Connection details for MySQL / MariaDB database

In [1]:
# Use the OS library to read environment variables
import os

# You will need to update the password in $HOME/.my.cnf
hostname = os.environ['MYSQL_HOSTNAME']
database = os.environ['MYSQL_DATABASE']
username = os.environ['MYSQL_USER']

# Path of private data folder
projdir = '..'

## Generic SQL Function

Simple function to run a SQL script

In [2]:
import sqlparse, pymysql
import csv

def runSqlScript(source, extract = False):
    with open(source) as infile:
        script = infile.read()
        statements = sqlparse.split(script)

        con = pymysql.connect(host=hostname, user=username, db=database,
                              read_default_file='~/.my.cnf', autocommit=True)
        with con:
            cur = con.cursor()

            for statement in statements:
                if statement:
                    cur.execute(statement)

                    if extract:
                        rows = cur.fetchall()

                        fn = os.path.join(projdir, 'data', 'private', 'extract', rows[0][0] + '.csv')
                        with open(fn, 'w') as outfile:
                            csvWriter = csv.writer(outfile, quoting = csv.QUOTE_MINIMAL, lineterminator = os.linesep)
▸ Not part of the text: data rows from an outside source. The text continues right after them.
/-- The session slot that a command comes from or concerns. -/
def Instr.slot? : Instr → Option Nat
  | .sessionOpen c | .sessionProve c | .sessionClose c | .sessionEvict c | .sessionClaim c | .sessionCredSet c
  | .sessionOpResult c | .sysRole c | .sysRoleRead c | .sysEventSet c | .sysReset c | .sysBootRead c | .cfgCommit c
  | .cfgDiscard c | .cfgCancel c | .cfgGenRead c | .cfgSnapPin c | .cfgGroupSet c | .cfgGroupRead c | .quiltSet c | .quiltView c
  | .quiltRejoin c | .convGain c | .convSwing c | .convLevelRead c | .convMonSet c | .convFeSet c | .convFeWrite c | .convFeRead c
  | .convLasSet c | .convLasWrite c | .convLasRead c | .calRun c | .calPolicy c | .calQuality c | .calSets c | .calExport c
  | .calImport c | .calDrop c | .loadPlan c | .loadSnrRead c | .loadPolicy c | .loadNarrow c | .loadPropose c | .loadStatus c
  | .loadShapeRead c | .eqCdSet c | .eqCdScan c | .eqFrontEnd c | .eqPolSet c | .eqLineSet c | .eqTxResponse c | .eqReacquire c
  | .eqLineStatus c | .eqStatus c | .eqScanRead c | .fecMode c | .fecInject c | .fecStatus c | .frameSlotMap c | .frameContainer c
  | .frameAlignSet c | .frameLoopback c | .frameStatus c | .frameContainerStatus c | .ohSectionSet c | .ohTtiSet c | .ohPathSet c
  | .ohPmRead c | .ohDefectRead c | .protGroup c | .protRequest c | .protStatus c | .protReskew c | .burstTree c | .burstShare c
  | .burstGrants c | .burstAdmit c | .burstInvite c | .burstRange c | .burstLeafStatus c | .burstDiscRead c | .burstMove c
  | .burstLeafCfg c | .burstLeafRead c | .timeStep c | .timeSlew c | .timeRead c | .timeLost c | .timeLinkSet c | .timePortSet c
  | .timeTtStatus c | .timePortStatus c | .refInputSet c | .refSelectSet c | .refOutputSet c | .refHoldoverSet c | .refStatus c
  | .refInputStatus c | .refPtpSet c | .refModelExport c | .refModelImport c | .refWtrClear c | .lanePortSet c | .laneEqSet c
  | .laneLoopback c | .laneStitchSet c | .laneStatus c | .lanePortStatus c | .laneStitchStatus c | .parseProfile c
  | .parseSelect c | .parseGlobal c | .classEntryAdd c | .classEntryDel c | .classActionSet c | .classBulk c | .classExpressSet c
  | .classException c | .classGenClear c | .classStatus c | .classFlowRead c | .classPipeStatus c | .queueSet c | .queueStatus c
  | .memRegion c | .memBudget c | .memFill c | .memRead c _ | .memWrite c _ | .memScrubSet c | .memTestWrite c | .memRemap c
  | .memErrRead c | .memStatus c | .cryptContextSet c | .cryptKeyLoad c | .cryptKeyErase c | .cryptUnquarantine c
  | .cryptAlarmSet c | .cryptAlarmClear c | .cryptZeroise c | .cryptStatus c | .cryptContextRead c | .powerSet c | .powerBudget c
  | .powerStatus c | .monSelect c | .monDumpSet c | .monRead c | .monStatus c | .hkSeqSet c | .hkRead c | .captCoef c
  | .captStart c | .captStop c | .captStatus c | .otpProgram c | .otpStatus c | .otpRead c | .fwLoad c | .fwInfo c => some c.slot
  | .tagWrite n _ | .ring n | .claimTimeout n | .closedSlotTimeout n | .idleTimeout n | .snapPinExpiry n | .forwardTimeout n => some n
  | .next _ | .mark _ | .rewind _ | .release _ _ | .presentationRead _ | .irqArmWrite _ | .registerWrite _ | .commitApply _
  | .hello _ _ | .detach _ _ _ _ | .cmd _ _ | .rsp _ _ | .prepare _ _ | .ack _ _ | .veto _ _ _ _ | .commitAt _ _ _ | .abort _ _ _
  | .levelInterval _ | .lasbusTransactionEnd _ | .calRunEnd _ | .txMultiframeBoundary _ | .rxMultiframeBoundary _ _
  | .lineFrameReceived _ | .cdScanEnd _ | .signalLost _ | .coarseEstimateFormed _ | .sopWindow _ | .laserCorrectionDue _
  | .berWindowEnd _ | .candidateTest _ _ _ | .chunkReceived _ | .burstReceived _ | .discoveryBurstReceived _
  | .echoBurstReceived _ | .rangingTimeout _ | .leafBurstSend _ | .seen _ _ | .assign _ _ _ _ _ | .eqd _ _ _ _ | .range _ _
  | .report _ _ | .invite _ _ _ | .move _ _ | .deregister _ | .discoveryOccasion _ _ _ | .ppsEdge _ _ | .refFailure _ _
  | .refFailureClears _ | .refQualified _ | .refWtrExpiry _ | .selectionEvaluation _ | .switchComplete _ _ | .oscTempReading _
  | .laneLock _ _ | .laneUnlock _ | .portUp _ | .portDown _ _ | .stitchFrameReceived _ | .hostFrameReceived _ _
  | .verifiedRelease _ | .queueService _ | .scrubBurstStart _ | .scrubBurstEnd _ _ | .thimbleAlarm _ _ _ | .wakeEnd _ _
  | .thermalReading _ | .dumpBoundary _ | .hkResult _ | .otpProgramEnd _ | .porRelease _ | .pfailAssert _
  | .alignmentCandidateFound _ _ _ | .openSearchContext _ _ | .stitchLaneMarker _ _ | .pcieLinkChange _
  | .preconvAttemptEnd _ | .gridTimeout _ | .convergenceLost _ _ _ | .sopAlarmClearTimeout _ | .frameLoss _ _ | .phaseLost _ _ _
  | .dlgClearTimeout _ | .anchorTimeout _ | .holdOffExpiry _ | .protWtrExpiry _ | .leafAlignmentLost _ | .ttOffsetInvalid _
  | .todMessage _ _ | .referenceTimeStep _ | .stitchAlignTimeout _ | .stitchSohLoss _ | .remapCopyDone _ _ | .oldHoldExpiry _
  | .vtileSetpointChange _ | .ptpMessageInterval _ | .proveWaitEnd | .deviceFrameBoundary | .queuedQuiltCommitStart | .helloTimer
  | .ackSendDeadline | .ackDeadlineExpiry | .preparedSilenceTimeout | .parentHelloLoss | .detachedRecheck | .feWritesDone
  | .lasbusStretchTimeout | .calTrigger | .lineTrackLoss | .performanceSecond | .pmIntervalEnd | .discResponseTimeout
  | .silentTimeout | .stepAtCount | .stepPulseTimeout | .slewHoldEnd | .acquireLocked | .modelLearnUpdate | .generationRetired
  | .fillBurstEnd | .keyLoadBulkEnd | .leaveGrant | .rampStart | .thermalShutdown | .captureRunStart _ | .captureEnd | .porAssert
  | .imageCheckEnd | .deviceResetStart | .watchdogReset | .controllerMemoryFault | .patchResetApply | .lastGaspEnd | .pfailRecover => none

namespace Laws.SlotExists

/-- A well-formed command's slot is one of the eight. -/
def Statement (i : Instr) : Prop := i.wf = true → ∀ n, i.slot? = some n → n < 8

theorem of_none {i : Instr} (h : i.slot? = none) : Statement i := fun _ n e => by rw [h] at e; cases e

theorem of_call (c : HostCall) (h : WellFormed.callOk c = true) (n : Nat) (e : some c.slot = some n) : n < 8 := by
  cases e
  exact of_decide_eq_true (Bool.and_eq_true_iff.mp h).1

theorem of_slot (k : Nat) (h : WellFormed.slotOk k = true) (n : Nat) (e : some k = some n) : n < 8 := by
  cases e
  exact of_decide_eq_true h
                            for row in rows:
                                csvWriter.writerow(row[1:])

## Run Extracts

Extract data from database for subsequent analysis - percentiles, rankings, etc

In [3]:
# Remove previous extracts
import os, glob
for f in glob.glob(os.path.join(projdir, 'data', 'private', 'extract', '*.csv')):
    os.remove(f)

# Create synthetic results, etc
runSqlScript(os.path.join(projdir, 'sql', 'create_senior_averages.sql'))
runSqlScript(os.path.join(projdir, 'sql', 'create_senior_singles.sql'))

# Ensure name and country is up-to-date
runSqlScript(os.path.join(projdir, 'sql', 'apply_persons.sql'))

# Extract seniors
runSqlScript(os.path.join(projdir, 'sql', 'extract_senior_details.sql'), extract = True)
runSqlScript(os.path.join(projdir, 'sql', 'extract_senior_averages.sql'), extract = True)
runSqlScript(os.path.join(projdir, 'sql', 'extract_senior_singles.sql'), extract = True)

# Extract WCA
runSqlScript(os.path.join(projdir, 'sql', 'extract_wca_aggs.sql'), extract = True)

# Extract future comps
runSqlScript(os.path.join(projdir, 'sql', 'extract_future_competitions.sql'), extract = True)

# Extract WCA lookups
runSqlScript(os.path.join(projdir, 'sql', 'extract_wca_lookups.sql'), extract = True)

## Generic Processing

Turn the raw database extracts into a standard format:
* Split into multiple files - one file per event
* Standardise the layout - CSV with minimal quoting
* Apply time limits / cutoffs to aggregated data

Note: All of the output files can be made public due to the application of time limits / cutoffs

In [4]:
import os, csv

from EventsLib import *

def writeResults(basename, event, eventResults):
    """Write event results from memory to CSV"""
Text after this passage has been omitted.